The Trip Maker: CEO of leading OTA on what drives India’s market

Looking at India’s largest online travel agent, MakeMyTrip.com, from the perspective of the Chinese market, it is most easily described as “India’s Ctrip.” From a US perspective, it can be see

Looking at India’s largest online travel agent, MakeMyTrip.com, from the perspective of the Chinese market, it is most easily described as “India’s Ctrip.” From a US perspective, it can be seen as “India’s Expedia.” While its business model shares the same DNA as its Chinese and global counterparts, MakeMyTrip has followed its own path to its present position as India’s leading OTA, accounting for more than 10 percent of total (online and offline) air ticket-buying market share. It faces some similar challenges, but its executive team has chosen different solutions that work for their market.

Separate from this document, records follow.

-- ==== Sys2Proof/Machine/Issue.lean ====
section
/-! DEFINITION. Issue: the groups of a warp, when one is eligible, park points, the choice among warps, steering, dispatch queues,
pending registers, slack violations, counters and stall charges (R5 to R10, R31, R32, R36 to R52, R189, R318, R390, R394). -/

namespace Sys2Proof.Machine

/-! ### Units (R36, R37, R43, R44, R390, R411) -/

def InstSt.fresh (u : Inst) : InstSt := { inst := u, queue := [], busyUntil := 0, gated := false, wakeAt := none }
def Part.inst (p : Part) (u : Inst) : InstSt := (p.insts.find? (fun x => x.inst = u)).getD (InstSt.fresh u)
def Part.setInst (p : Part) (x : InstSt) : Part := { p with insts := p.insts.filter (fun y => y.inst ≠ x.inst) ++ [x] }

/-- It holds no work and its queue is empty. -/
def InstSt.idle (x : InstSt) (t : Nat) : Bool := x.queue.isEmpty && x.busyUntil ≤ t
/-- It is gated, or has been idle for 32 clocks (R390). -/
def InstSt.asleep (x : InstSt) (t : Nat) : Bool := x.wakeAt.isNone && x.queue.isEmpty && (x.gated || x.busyUntil + 32 ≤ t)
/-- Its queue of two has a free entry (R37). -/
def InstSt.accepts (x : InstSt) (t : Nat) : Bool := (x.queue.filter (fun e => t < e.1)).length < 2
/-- The clock on which it would start an instruction that it accepts at `t` (R37, R317, R390). -/
def InstSt.startAt (x : InstSt) (t : Nat) : Nat :=
  let free := match x.queue.getLast? with
    | some e => e.1 + e.2
    | none => x.busyUntil
  let st := if x.asleep t then t + 8 else max t (max free (x.wakeAt.getD 0))
  if x.inst.thrifty then (st + 1) / 2 * 2 else st
/-- It accepts an instruction of `n` lanes. -/
def InstSt.accept (x : InstSt) (t n : Nat) : InstSt :=
  { x with queue := x.queue ++ [(x.startAt t, x.inst.occupancy n)]
           gated := x.gated || x.asleep t
           wakeAt := if x.asleep t then some (t + 8) else x.wakeAt }

/-- Clocks of a slack code (Table 2.3); `none` is unbounded. -/
def slackClocks (code : Nat) : Option Nat :=
  match code with
  | 0 => some 0
  | 1 => some 2
  | 2 => some 4
  | 3 => some 8
  | 4 => some 12
  | 5 => some 20
  | 6 => some 40
  | _ => none

/-- The form that an instruction is steered to, `true` for thrifty; `none` where no allowed form can accept it (R43, R44). -/
def steer (mode slk : Nat) (sbias : Int) (t : Nat) (fast thrifty : InstSt) (latF latT : Nat) : Option Bool :=
  let f := fast.accepts t && mode ≠ 2
  let h := thrifty.accepts t && mode ≠ 1
  if !f && !h then none
  else if f && !h then some false
  else if h && !f then some true
  else
    let e := (max 0 (min 7 ((slk : Int) + sbias))).toNat
    match slackClocks e with
    | none => some true
    | some x => some (thrifty.startAt t + latT ≤ fast.startAt t + latF + x)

MakeMyTrip founder and CEO Deep Kalra, in Beijing for the recent Pacific Asia Travel Association (PATA) 60th Anniversary Conference, sat down with TravelDaily China to share the story of his company’s journey from a niche site for the overseas Indian community to a successful IPO on NASDAQ last August, the first Indian company to list in the United States in six years.

Early Days: Importance of the US market
MakeMyTrip initially launched with two sites – one for the Indian market and one for the US market. By the start of the following year, the founders pulled the plug on the underperforming Indian site, a decision Kalra calls one of the smartest his team has made.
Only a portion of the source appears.